Рассказывая о своём послевоенном иссиня-чёрном детстве, вспоминаешь с негодованием: «После войны в голодовку 46–47 годов, чтоб как-то прокормиться, моя интеллигентная красивая мама стала «на выезд» преподавать музыку» (с.356). Это, конечно, возмутительно: интеллигентка, а вместе с народом ей голодно. Это ни на что не похоже: красивая, а вынуждена работать да ещё «на выезд». Но, между прочим, в той стране, где я теперь живу, и сейчас есть интеллигентные красивые дамы, работающие именно так. Однако, горькая судьба твоей мамы имеет объяснение: как я понял из рассказа, красивая мама родила тебе братца не от твоего некрасивого папы, а от какого-то красивого женатого дяди, папа шибко осерчал и ушел. Я не осуждаю ни её, ни его, но что красивой маме оставалось делать, как не идти работать?

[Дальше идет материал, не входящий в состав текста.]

/-- R75, R244: the cause 0x0017 of a warp of a unit: the work group, and the system group but for `trap`, `rett` in handler mode, and the
trap-state registers there, of which `syswr` writes TEPC only. A job or fault-service warp never takes it. -/
def Sys2Proof.Claims.PrivilegeFaults : Prop :=
  ∀ (i : Instr) (s : State) (w : Warp) (x : Split), w.halting = false → wellFormed i = true → illegalHere i s w = false →
    (onDispatch w = true → wordFault i s w x ≠ some 0x17) ∧
    (∀ u, w.kind = .unit u →
      ((isWork i = true ∨ i = .fltnext ∨ i = .halt ∨ (∃ g h a b w1, i ∈ [Instr.tlbinv g h a b w1, .carve g h a b w1]) ∨
          (∃ g d a b w1, i = .ptwr g d a b w1) ∨ (∃ g h a b c w1, i = .dirtyclr g h a b c w1)) → wordFault i s w x = some 0x17) ∧
      (i = .rett → (wordFault i s w x = some 0x17 ↔ w.handler = none)) ∧
      (∀ g d n, i = .sysrd g d n → (wordFault i s w x = some 0x17 ↔ w.handler = none ∨ n ∈ [SysReg.route, .tvec, .svec])) ∧
      (∀ g n b w1, i = .syswr g n b w1 → (wordFault i s w x = some 0x17 ↔ w.handler = none ∨ n ≠ .tepc)) ∧
      (∀ g a w1, i = .trap g a w1 → wordFault i s w x ≠ some 0x17))

/-- R110: the cause 0x0002: a v-register at or above 16 VREGS, a tile at or above ACCT, and an expand context where XC = 0; and in a warp that
halts, the drought of R97 before every other cause, at the instruction after 1,024, and otherwise what a warp has that does not halt. -/
def Sys2Proof.Claims.RegisterFaults : Prop :=
  ∀ (i : Instr) (s : State) (w : Warp) (x : Split),
    (w.halting = true → (1024 ≤ x.count → wordFault i s w x = some 0x13) ∧
      (x.count < 1024 → wordFault i s w x = wordFault i s { w with halting := false } x)) ∧
    (w.halting = false → wellFormed i = true → illegalHere i s w = false → privileged i w = false →
      let none := fun (r : Nat) => w.vcount ≤ r
      (∀ o, isChained o = false → i = .vadd o →
        (wordFault i s w x = some 2 ↔ none o.d.val ∨ ∃ r : Fin 256, .v r ∈ [o.a, o.b] ∧ none r.val)) ∧
      (∀ o, isChained o = false → i ∈ [Instr.vmad o, .vfma o] →
        (wordFault i s w x = some 2 ↔ none o.d.val ∨ ∃ r : Fin 256, .v r ∈ [o.a, o.b, o.c] ∧ none r.val)) ∧
      (∀ o, isChained o = false → ∀ cd, i = .vcmp cd o → (wordFault i s w x = some 2 ↔ ∃ r : Fin 256, .v r ∈ [o.a, o.b] ∧ none r.val)) ∧
      (∀ o, i ∈ [Instr.ld o, .ldAcq o, .ldSp o, .st o, .stRel o, .stSp o] →
        (wordFault i s w x = some 2 ↔ none (o.data.val + o.n.val) ∨ (o.oe = true ∧ none o.off.val))) ∧
      (∀ op o, i ∈ [Instr.atom op o, .red op o, .atomSp op o] →
        (wordFault i s w x = some 2 ↔ none (o.data.val + if op = .cas then 1 else 0) ∨ (o.oe = true ∧ none o.off.val))) ∧
      (∀ u la, unitOf s w = some u → launchOf s u = some la →
        (∀ o row kb bank, i ∈ [Instr.mma o row kb bank, .mzero o, .mdist o] → (wordFault i s w x = some 2 ↔ la.r.acct ≤ o.t.val)) ∧
        (∀ o j m vr, i ∈ [Instr.mmovFromTile o j m vr, .mmovToTile o j m vr] →
          (wordFault i s w x = some 2 ↔ none vr.val ∨ la.r.acct ≤ o.t.val)) ∧
        (∀ k, i ∈ [Instr.xsync k, .xend k] → (wordFault i s w x = some 2 ↔ la.r.xc = false)) ∧
        (∀ k d g, i = .xnext k d g → (wordFault i s w x = some 2 ↔ none (d.val + 1) ∨ la.r.xc = false))))

/-- R75, R97, R110, R123, R164, R244, R247, R258: words that are not legal where they stand, in which order, and registers whose
results are on their way. -/
def Obligations.WordFaultsAndWaits : Prop :=
  Claims.WordFaultsWait ∧ Claims.WordFaultOrder ∧ Claims.PrivilegeFaults ∧ Claims.RegisterFaults

/-- R117: a record whose members have all arrived, at its depth, is released, the lowest first: while no split of the warp parks, the warp settles as
it does from the release of that record. Where no member is left, the split that it makes needs a free entry, and waits for one (log 78). -/
def Sys2Proof.Claims.ReleaseHappens : Prop :=
  ∀ (s : State) (w : Warp) (r : Fin 16) (y : Rejoin), findWarp s w.id = some w →
    (∀ k x, w.splits[k] = some x → parks w k x = false) →
    w.recs[r] = some y → y.arrn = y.memb → (∀ q ∈ membersOf w r, q.2.depth = y.depth) →
    (membersOf w r ≠ [] ∨ (∃ k : Fin 8, w.splits[k] = none) ∨ (y.dset = none ∧ y.done = 0)) →
    (∀ (q : Fin 16) z, q < r → w.recs[q] = some z → releasable w q z = false) →
    settle s w.id = settle (modWarp s w.id fun _ => release w r y (s.cores[w.core].issue[w.quad])) w.id

/-- R97, R117: the release of a record. With a deferred set, the members' lanes are done, their entries are free, and the deferred lanes become
a split at DPC in the lowest of those entries, the record's one member, with DR set. Otherwise, with no lane left, the record is free and its
parent has one member less. Otherwise the members fuse into one split in the lowest of their entries, at the record's RPC, under its parent and
with its parent's RPC, of the smallest AGE. The new split has the largest count of those it comes from; of a record with no member left it lies in
the lowest free entry, with the issue count as AGE and a count of 0, for which R97 names none (log 78). -/
def Sys2Proof.Claims.ReleaseCases : Prop :=
  ∀ (w : Warp) (r : Fin 16) (y : Rejoin) (age : BitVec 32), w.recs[r] = some y → y.parent ≠ some r →
    let ms := membersOf w r
    let lanes := ms.foldl (fun m q => m ||| q.2.mask) y.done
    let w' := release w r y age
    let seat := fun (k : Fin 8) =>
      (∃ z ys, ms = (k, z) :: ys) ∨ (ms = [] ∧ w.splits[k] = none ∧ ∀ j : Fin 8, j < k → w.splits[j] ≠ none)
    let counted := fun (n : Nat) => (∀ q ∈ ms, q.2.count ≤ n) ∧ ((ms = [] ∧ n = 0) ∨ ∃ q ∈ ms, q.2.count = n)
    let cleared := fun (k : Fin 8) => (∀ q ∈ ms, q.1 ≠ k → w'.splits[q.1] = none) ∧
      (∀ j : Fin 8, j ≠ k → (∀ q ∈ ms, q.1 ≠ j) → w'.splits[j] = w.splits[j])
    { w' with splits := w.splits, recs := w.recs } = w ∧
    (∀ k dmask dpc, seat k → y.dset = some (dmask, dpc) →
      w'.recs[r] = some { y with done := lanes, memb := 1, arrn := 0, dset := none } ∧ (∀ q : Fin 16, q ≠ r → w'.recs[q] = w.recs[q]) ∧
      cleared k ∧ ∃ f, w'.splits[k] = some f ∧ f.mask = dmask ∧ f.pc = dpc ∧ f.rpc = y.rpc ∧ f.dr = true ∧ f.depth = y.depth ∧
        f.age = age ∧ f.record = some r ∧ f.st = .runnable ∧ counted f.count) ∧
    (y.dset = none → lanes = 0 →
      w'.recs[r] = none ∧ (∀ q : Fin 16, q ≠ r → w'.recs[q] = if y.parent = some q then w.recs[q].map (fun z => { z with memb := z.memb - 1 }) else w.recs[q]) ∧
      (∀ q ∈ ms, w'.splits[q.1] = none) ∧ ∀ j : Fin 8, (∀ q ∈ ms, q.1 ≠ j) → w'.splits[j] = w.splits[j]) ∧
    (∀ k, seat k → y.dset = none → lanes ≠ 0 →
      w'.recs[r] = none ∧ (∀ q : Fin 16, q ≠ r → w'.recs[q] = w.recs[q]) ∧ cleared k ∧
      ∃ f, w'.splits[k] = some f ∧ f.mask = lanes ∧ f.pc = y.rpc ∧ f.st = .runnable ∧ f.record = y.parent ∧ f.depth = y.depth ∧ f.dr = false ∧
        (∀ p z, y.parent = some p → w.recs[p] = some z → f.rpc = z.rpc) ∧
        (ms = [] → f.age = age) ∧ (∀ q ∈ ms, f.age ≤ q.2.age) ∧ (ms ≠ [] → ∃ q ∈ ms, q.2.age = f.age) ∧ counted f.count)

/-- R116: a division that makes a record, the lowest free one. The groups take the split's own entry and the free ones, lowest
first, so that its own entry is free where lower ones suffice; groups left over are deferred in the record. -/
def Sys2Proof.Claims.DivisionMakesRecord : Prop :=
  ∀ (w : Warp) (sp : Fin 8) (x y : Split) (gs : List (Mask × Word)) (rpc dpc : Word) (depth : Nat) (r : Fin 16),
    w.splits[sp] = some y → x.dr = false → w.recs[r] = none → (∀ q : Fin 16, q < r → w.recs[q] ≠ none) →
    let cs := seats w sp
    ∃ w', divide w sp x gs rpc dpc true depth = some (w', lanesOf (gs.take cs.length)) ∧
      w'.recs[r] = some
        { rpc := rpc, dset := if gs.length ≤ cs.length then none else some (lanesOf (gs.drop cs.length), dpc)
          depth := x.depth, parent := x.record, memb := min gs.length cs.length, arrn := 0, done := 0 } ∧
      (∀ q : Fin 16, q ≠ r → w'.recs[q] = w.recs[q]) ∧
      (∀ (j : Nat) (hg : j < gs.length) (hc : j < cs.length), ∃ z, w'.splits[cs[j]] = some z ∧ z.mask = gs[j].1 ∧
        z.pc = gs[j].2 ∧ z.record = some r ∧ z.rpc = rpc ∧ z.st = .runnable ∧ z.depth = depth ∧ z.age = y.age ∧ z.dr = false) ∧
      (∀ k : Fin 8, (∀ (j : Nat) (_ : j < gs.length) (hc : j < cs.length), cs[j] ≠ k) →
        w'.splits[k] = if k = sp then none else w.splits[k])

/-- R116: a division that makes no record. With DR set, or by a `ret`, the groups are members of the split's own record, which has as many
more, and whose deferred set is the groups left over; of a split that has no record they belong to none, and all have an entry. A `ret` that
leaves a group without an entry diverges in a fault, before any change, and so does a division that needs a record and finds none free. -/
def Sys2Proof.Claims.DivisionInRecord : Prop :=
  ∀ (w : Warp) (sp : Fin 8) (x y : Split) (gs : List (Mask × Word)) (rpc dpc : Word) (mk : Bool) (depth : Nat),
    w.splits[sp] = some y → 2 ≤ gs.length →
    let cs := seats w sp
    let excess := gs.drop cs.length
    let seated := fun (w' : Warp) (rec : Option (Fin 16)) (goal : Word) =>
      (∀ (j : Nat) (hg : j < gs.length) (hc : j < cs.length), ∃ z, w'.splits[cs[j]] = some z ∧ z.mask = gs[j].1 ∧
        z.pc = gs[j].2 ∧ z.record = rec ∧ z.rpc = goal ∧ z.st = .runnable ∧ z.depth = depth ∧ z.age = y.age ∧ z.dr = false) ∧
      (∀ k : Fin 8, (∀ (j : Nat) (_ : j < gs.length) (hc : j < cs.length), cs[j] ≠ k) → w'.splits[k] = if k = sp then none else w.splits[k])
    (mk = false → excess ≠ [] → divide w sp x gs rpc dpc mk depth = none) ∧
    (mk = true → x.dr = false → (∀ q : Fin 16, w.recs[q] ≠ none) → divide w sp x gs rpc dpc mk depth = none) ∧
    (mk = false ∨ x.dr = true → mk = true ∨ excess = [] → ∀ r z, x.record = some r → w.recs[r] = some z →
      ∃ w', divide w sp x gs rpc dpc mk depth = some (w', lanesOf (gs.take cs.length)) ∧ seated w' (some r) x.rpc ∧
        w'.recs[r] = some { z with memb := z.memb + (min gs.length cs.length - 1), dset := if excess = [] then z.dset else some (lanesOf excess, dpc) } ∧
        ∀ q : Fin 16, q ≠ r → w'.recs[q] = w.recs[q]) ∧
    (mk = false → excess = [] → x.record = none →
      ∃ w', divide w sp x gs rpc dpc mk depth = some (w', lanesOf gs) ∧ seated w' none 0 ∧ w'.recs = w.recs)

/-- R97, R116, R117: a division and the record that it makes or joins, and the release of a record: when it happens, and what it makes. The AGE
of a divided split's groups is the count of the issue (log 41); a release that finds no member left is log 78. -/
def Obligations.DivideAndRejoin : Prop :=
  Claims.ReleaseHappens ∧ Claims.ReleaseCases ∧ Claims.DivisionMakesRecord ∧ Claims.DivisionInRecord


/-- R252: an exception taken to the handler, while its context does not halt. The record goes to TREC0-TREC7 with DEST 0, TMASK holds
the active and the faulting lanes, TEPC the faulting PC (for cause 0x0016 the next one), the split goes to TVEC with its mask
unchanged, no other split may try to issue, the handler issues from the 16th cycle on, and nothing else changes: no register, no byte
of memory, no other warp. -/
def Sys2Proof.Claims.EntersHandler : Prop :=
  ∀ (s : State) (w : Warp) (sp : Fin 8) (x : Split) (pc next : Word) (act : Mask) (f : FaultInfo),
    findWarp s w.id = some w → w.splits[sp] = some x → routeOf s w f.cause = 0 → s.ctxs[w.ctx].st ≠ .halting → f.ecc = none →
    let t := takeFault s w sp pc next act f
    let w' := { w with
      handler := some sp
      entered := s.now + 16
      trec := tabulate 8 fun k => (recordWords s w x.mask act pc f 0).getD k.val 0
      tepc := if f.cause = 0x16 then next else pc
      tmask := BitVec.ofNat 64 (act.toNat * 2 ^ 32 + f.lanes.toNat)
      splits := w.splits.set sp.val
        (some { x with pc := s.ctxs[w.ctx].tvec, st := .runnable, susp := false, timer := 0, wtimer := 0, stop := .no, ewait := none }) sp.isLt }
    { t with warps := s.warps } = s ∧ findWarp t w.id = some w' ∧ (∀ id, id ≠ w.id → findWarp t id = findWarp s id) ∧
      (∀ k z, mayTry w' k z = true → k = sp) ∧ ∀ n < s.now + 16, ∀ a ∈ attempts { t with now := n }, a.w.id ≠ w.id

Ещё уверяешь, что в твоей стране «учили, что всё хорошее, настоящее началось с 1917 года» (с.360). С ума сойти! Да неужто уверяли, что, например, железная дорога Москва-Петербург, или таблица Менделеева, или поэма «Медный всадник», как и сам всадник, или Первый концерт Чайковского — всё это появилось после Семнадцатого года? Зверюги! Просто зверюги. А у нас — ничего подобного. Наоборот. Никто не скрывал, что крещение Руси произошло задолго до Октябрьской революции безо всякого решения ЦК, что Наполеона изгнали не Жуков и Рокоссовский, а Кутузов и Барклай, что тот же Пушкин не был членом ордена Ленина Союза писателей и т. д. Нет, не таили!

Естественно, тебя возмущает и то, что в твоей стране «было опасно иметь в доме икону, крестить детей, украшать к Рождеству елку, и уж тем более молиться и ходить в церковь. Это было тогда чревато гибелью карьеры и даже вообще гибелью, тюрьмой, смертью. Мы, с трудом выжившее поколение, никогда этого не забудем» (с.328). Как забыть такое чёрное время! Но церкви-то, значит, всё-таки работали? Выходит, хотя бы ценой головы можно было сходить и помолиться, и поставить свечечку за упокой собственной души, и младенчика окрестить. К тому же в одном вопросе однажды вышло послабление: «Запрет на ёлки был снят. В конце сороковых Сталин вдруг разрешил ёлки…»

Я прочитал это с изумлением и глубоким сочувствием к тебе, Ирина, как представителю чудом выжившего поколения той чёрной страны. В моей ничего подобного и близко не было. Начать хотя бы с ёлки. Ведь затея-то эта не русская и не православная, а католическая, пришла к нам из Германии вместе с бесчисленными немецкими принцессами, ставшими жёнами наших царей и великих князей. Произошло это только во второй половине XIX века. Нет же никаких ёлок ни у Пушкина, ни даже у Толстого при всём обилии у них разных балов и праздников.

Явившись из Германии, ёлка хорошо прижилась в стране, богатой еловыми лесами. А запретили её… Ну, надо думать, не запретили царским рескриптом, а стали осуждать и отринули в 1914 году, когда началась германская война. И было это при активнейшем содействии церкви, Синода. Ничего удивительного, если тогда в антинемецком порыве даже столицу переименовали на русский манер.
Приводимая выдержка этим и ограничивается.